How is anyone supposed to write deathless prose in such circumstances? Let alone an old man like Mister N., whose life and memories have become scattered, whose family regards him as an embarrassment, and whose next-door neighbours torment him with their noise, dinner invitations, and inconvenient suicides. Comical and tragic by turns, his misadventures climax in the arrival in what Mister N. had supposed to be his 'real life' of a character from one of his early novels — a vicious militiaman and torturer. Now, does the old writer need to arm himself . . . or just seek psychiatric help?

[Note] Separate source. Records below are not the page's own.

theorem test_witness_FrontEndLoopsAndAdc :
    (∃ (s : State) (c : Fin 48) (p : Nat), s.dev.bit (feBase (c / 6) + 0x50 + 4 * (c % 6)) 0 = false ∧ s.dev.lightHold c = false ∧
      p < 100 * s.dev.fld (feBase (c / 6) + 0x40) ⟨8, 6⟩ ∧ s.dev.fld (feBase (c / 6) + 0xA0 + 4 * (c % 6)) ⟨0, 5⟩ ≠ 0 ∧
      busLive s (c / 6)) ∧
    (∃ (s : State) (c : Fin 48), s.dev.bit (feBase (c / 6) + 0x90) 0 = true ∧ s.dev.rxState c = rxLocked ∧ (s.dev.carrier c).rep ≠
      some 1 ∧ s.dev.fld (feBase (c / 6) + 0x90) ⟨16, 8⟩ < (s.dev.carrier c).offset.natAbs) ∧
    (∃ (s : State) (c : Fin 48) (q : Int), s.dev.farOffset c = some q ∧ s.dev.bit (feBase (c / 6) + 0x94) 0 = true ∧
      s.dev.recentBlock = true ∧ 4 * s.dev.fld (feBase (c / 6) + 0x94) ⟨16, 8⟩ < q.natAbs) ∧
    (∃ (s : State) (g : Fin 8) (code : BitVec 16) (i : Nat) (u : List Nat), s.dev.hkCal g = false ∧ (s.dev.region g).hk.urgent = i
      :: u) ∧
    (∃ (s : State) (g : Fin 8) (code : BitVec 16) (i : Nat), s.dev.hkCal g = false ∧ (s.dev.region g).hk.urgent = [] ∧ hkAt
      (s.dev.reg (feBase g + 0x100)) (s.dev.region g).hk.current = some i) ∧
    (∃ (s : State) (m : Master) (g : Fin 8) (w : Word), Accepted s m (feBase g + 0x140) (w ||| 0x80000000#32)) ∧
    (∃ (s : State) (g : Fin 8) (code : BitVec 16), s.dev.bit (feBase g + 0x140) 31 = true ∧ (s.dev.reg (feBase g + 0x140)).setWidth
      16 = s.dev.capTick) ∧
    (∃ (s : State) (m : Master) (g : Fin 8), s.dev.hkCal g = false ∧ Accepted s m (feBase g + 0x100) ((s.dev.reg (feBase g + 0x100)
      &&& 0x1FFF) ||| 0x2000)) ∧
    (∃ (s : State) (g : Fin 8) (off : Int) (gain : Nat), s.dev.hkCal g = true ∧ off.natAbs ≤ 64 ∧ 98 * 32768 ≤ 100 * gain ∧ 100 *
      gain ≤ 102 * 32768) ∧
    (∃ (s : State) (g : Fin 8) (off : Int) (gain : Nat), s.dev.hkCal g = true ∧ 64 < off.natAbs) :=
  ⟨⟨(upWith fun d => (carrierOn 47 d).setReg (feBase 7 + 0xA0 + 4 * 5) 1), 47, 0, by decide +kernel⟩,
   ⟨(upWith fun d => ((rxIn 47 rxLocked d).onCarrier 47 fun k => { k with offset := 5000 }).setReg (feBase 7 + 0x90) ((d.reg (feBase 7 + 0x90)) ||| 1)), 47, by decide +kernel⟩,
   ⟨(upWith fun d => ((framedAt 0 0 d).setReg (feBase 7 + 0x94) ((d.reg (feBase 7 + 0x94)) ||| 1)).onCarrier 0 fun k => { k with boh := some (parseBlock (List.replicate 48 0 ++ List.replicate 96 0x70)), sinceBoh := 3 }), 47, 0x7070, by decide +kernel⟩,
   ⟨(regionWith 7 fun r => { r with hk := { urgent := [11, 0] } }), 7, 0xFFFF, 11, [0], by decide +kernel⟩,
   ⟨(upWith fun d => (d.setReg (feBase 7 + 0x100) 0x801).onRegion 7 fun r => { r with hk := { current := 1 } }), 7, 1, 11, by decide +kernel⟩,
   ⟨up, (.pcie), 7, 2, by decide +kernel⟩,
   ⟨(upWith fun d => d.setReg (feBase 7 + 0x140) 0x80000000), 7, 0xFFFF, by decide +kernel⟩,
   ⟨(upWith fun d => d.setReg (hkResAddr 7 11) 0x10001), (.pcie), 7, by decide +kernel⟩,
   ⟨(upWith fun d => d.setReg (feBase 7 + 0x100) 0x2000), 7, (-64), 33423, by decide +kernel⟩,
   ⟨(upWith fun d => d.setReg (feBase 7 + 0x100) 0x2000), 7, (-65), 32768, by decide +kernel⟩⟩

theorem test_witness_CrosshatchTransmitBanks :
    (∃ (s : State) (m : Master) (c : Fin 48), Accepted s m (aTxb c) 2) ∧
    (∃ (s : State) (c : Fin 48), s.dev.xhTxArmed c = true ∧ s.dev.reg (aXhCbmf c) = s.dev.reg (aTxt c)) ∧
    (∃ (s : State) (c : Fin 48), (s.dev.xhTxArmed c = false ∨ s.dev.reg (aXhCbmf c) ≠ s.dev.reg (aTxt c))) ∧
    (∃ (s : State) (m : Master) (c : Fin 48), Accepted s m (aTxb c) 4) ∧
    (∃ (s : State) (m : Master) (c : Fin 48), Accepted s m (aRxb c) 4) ∧
    (∃ (s : State) (c : Fin 48) (dir : Dir), s.dev.bit (aXb c (dir = .rx)) 2 = true) :=
  ⟨⟨(upWith fun d => (ringsOn 0 (txIn 47 csRun d)).setReg (aTxt 47) 4), (.pcie), 47, by decide +kernel⟩,
   ⟨(upWith fun d => (((txIn 47 csRun d).setReg (aTxb 47) 2).setReg (aTxt 47) 7).setReg (aXhCbmf 47) 7), 47, by decide +kernel⟩,
   ⟨(upWith fun d => ((d.setReg (aTxb 47) 2).setReg (aTxt 47) 7)), 47, by decide +kernel⟩,
   ⟨up, (.pcie), 47, by decide +kernel⟩,
   ⟨up, (.pcie), 47, by decide +kernel⟩,
   ⟨(upWith fun d => ((d.setReg (aTxb 47) 4).setBankWord 47 false 0 4095 9).setReg (aHdrActive 47 false) 3), 47, (.tx), by decide +kernel⟩⟩
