-- ==== Sys2Proof/Machine/Memory.lean ====
section
/-! DEFINITION. Byte memories: reading, writing, and words built from bytes in one place (20_memory.md R30, R31, R34). -/

namespace Sys2Proof

/-- What an address that is not listed reads as: no value (log 3, log 4). -/
def Memory.unlisted : Option Byte := none

/-- The byte at an address. -/
def Memory.read : Memory → Nat → Option Byte
  | [], _ => Memory.unlisted
  | (k, b) :: m, a => if k = a then some b else Memory.read m a

/-- Put a byte at an address. -/
def Memory.insert : Memory → Nat → Byte → Memory
  | [], a, b => [(a, b)]
  | (k, c) :: m, a, b =>
    if a < k then (a, b) :: (k, c) :: m else if a = k then (a, b) :: m else (k, c) :: Memory.insert m a b

/-- Make an address hold no value. -/
def Memory.remove (m : Memory) (a : Nat) : Memory := m.filter fun c => c.1 != a

/-- Write what a read of the address is to give; what an unlisted address reads as takes the entry out. -/
def Memory.write (m : Memory) (a : Nat) : Option Byte → Memory
  | some b => m.insert a b
  | none => m.remove a

/-- The canonical form: addresses strictly rising and inside the 32-bit space (R24). No listed byte equals what an
unlisted address reads as, since that is no byte. -/
abbrev Memory.wf (m : Memory) : Prop :=
  m.Pairwise (fun c d => c.1 < d.1) ∧ ∀ c ∈ m, c.1 < 2 ^ 32

/-- Whether an address is word-aligned: addr[1:0] = 00 (R22, R35). -/
abbrev aligned (a : Word) : Prop := a.extractLsb' 0 2 = 0#2

/-- The word whose four bytes start at an address, when all four are listed (R31). -/
def Memory.readWord (o : ByteOrder) (m : Memory) (a : Word) : Option Word :=
  match m.read a.toNat, m.read (a.toNat + 1), m.read (a.toNat + 2), m.read (a.toNat + 3) with
  | some b0, some b1, some b2, some b3 => some (wordOfBytes o b0 b1 b2 b3)
  | _, _, _, _ => none

/-- Write the four bytes of a word, the lowest address first. -/
def Memory.writeWord (o : ByteOrder) (m : Memory) (a : Word) (v : Word) : Memory :=
  (((m.write a.toNat (some (byteOfWord o v 0))).write (a.toNat + 1) (some (byteOfWord o v 1))).write (a.toNat + 2)
    (some (byteOfWord o v 2))).write (a.toNat + 3) (some (byteOfWord o v 3))

end Sys2Proof
end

'Asingular thriller of identity that keeps the reader in suspense until the final shattering twist.' — Eglal Errera, Le Monde des livres
'With this novel, Lebanese author Najwa Barakat leads us into a psychological puzzle . . . part Shutter Island, part Jorge Luis Borges.' — Marjorie Bertin, Le Courrier de L'atlas
Najwa Barakat was born in Lebanon in 1961. After receiving a degree in theatre at the Fine Arts Institute in Beirut, she moved to Paris and studied cinema at Le Conservatoire Libre du Cinema Français. She has hosted cultural programs produced by Radio France Internationale (RFI), the BBC, and Al Jazeera, and is the author of seven novels as well as the Arabic translator of Albert Camus’s notebooks. She lives in Paris.
Luke Leafgren is an Assistant Dean of Harvard College. He has published five translations of Arabic novels and received the 2018 Saif Ghobash Banipal Prize for Arabic Literary Translation for his English edition of Muhsin Al-Ramli’s The President's Gardens.